But the onboarding problems exist not only in the job-specific areas, but also at the corporate level. It took over a week before I got any information about registering for health insurance and other benefits, for example, even though everyone reassured me that I was covered. Every single company I’ve worked for in the past had all that stuff ready to go on day 1, and I don’t think it was unreasonable for me to think it would be the same at Bombardier. I mean, they had almost 2 months to get the paperwork ready.

The other surprising thing about losing this job is that from a 12 person team 1 (me) has been fired, 1 is leaving due to his contract being up, and 3 are retiring in the first two quarters of the year. INCLUDING THE MANAGER. Maybe his apparent lack of interest in things was down to his imminent retirement and just having checked out already. It’s a customer service-related team, and while we weren’t always rushing, I really don’t know how the work’s gonna get done. However at this point it’s just not my fucking problem and I really don’t give a shit how they resolve it.

That being said, I’m sure the situation is not unique to my team. There will be very serious problems related to this that will come up in the next few years and inevitably product and customer service quality will suffer.
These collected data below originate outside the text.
-- ==== Sys2Proof/Machine/Step.lean ====
section
/-! DEFINITION. One step of the whole system: the next event of the schedule, or, when none is
planned, the processor's cycle. -/

namespace Sys2Proof.Machine

/-- One step. The schedule says which agent moves (R72, R286: any interleaving of whole events is an
execution); with nothing scheduled, the processor runs one cycle (R120). -/
def step (s : State) : Host.Outcome State Fault Refusal :=
  match s.schedule with
  | [] => executeCycle s
  | e :: rest => deliver e (s.setSchedule rest)

/-- s with the instruction word w stored where the next step fetches: at PC, high byte first (R63);
where no word can be fetched at PC (PC + 1 is not below MEM_SIZE), PC is the reset entry. The core is
RUNNING and no event comes before the fetch. It stands for a load from outside the machine (log entry 5). -/
def State.withFetchWord (s : State) (nbits w : Nat) : State :=
  let word := BitVec.ofNat 16 (w % 2 ^ nbits)
  let pc : Word := if s.pc.toNat + 1 < memSize then s.pc else 0x0200#16
  { s with
    pc := pc
    run := .running
    schedule := []
    mem := s.mem.writeBytes pc.toNat [highByte word, lowByte word] }

end Sys2Proof.Machine
end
Well, that’s it. I’ve run out of things to say and I want to put everything aside and never thing about that damned company again. Oh by the way they did screw up my last pay by not paying for unused vacation and personal time, which I just reminded them about. All in all Bombardier is not a company you can trust as an employee.

What I got for Christmas

Fired. I got fired.

That’s one hell of a “present”, let me tell you. And I think the story needs to be told, partly to get things off my chest, and partly to warn people about my former employer, because frankly it may look like a dream job — it sure af did to me — but being involved with Bombardier has been nothing but a catastrophe for me, and I wouldn’t want anyone to waste several months of their life on that company.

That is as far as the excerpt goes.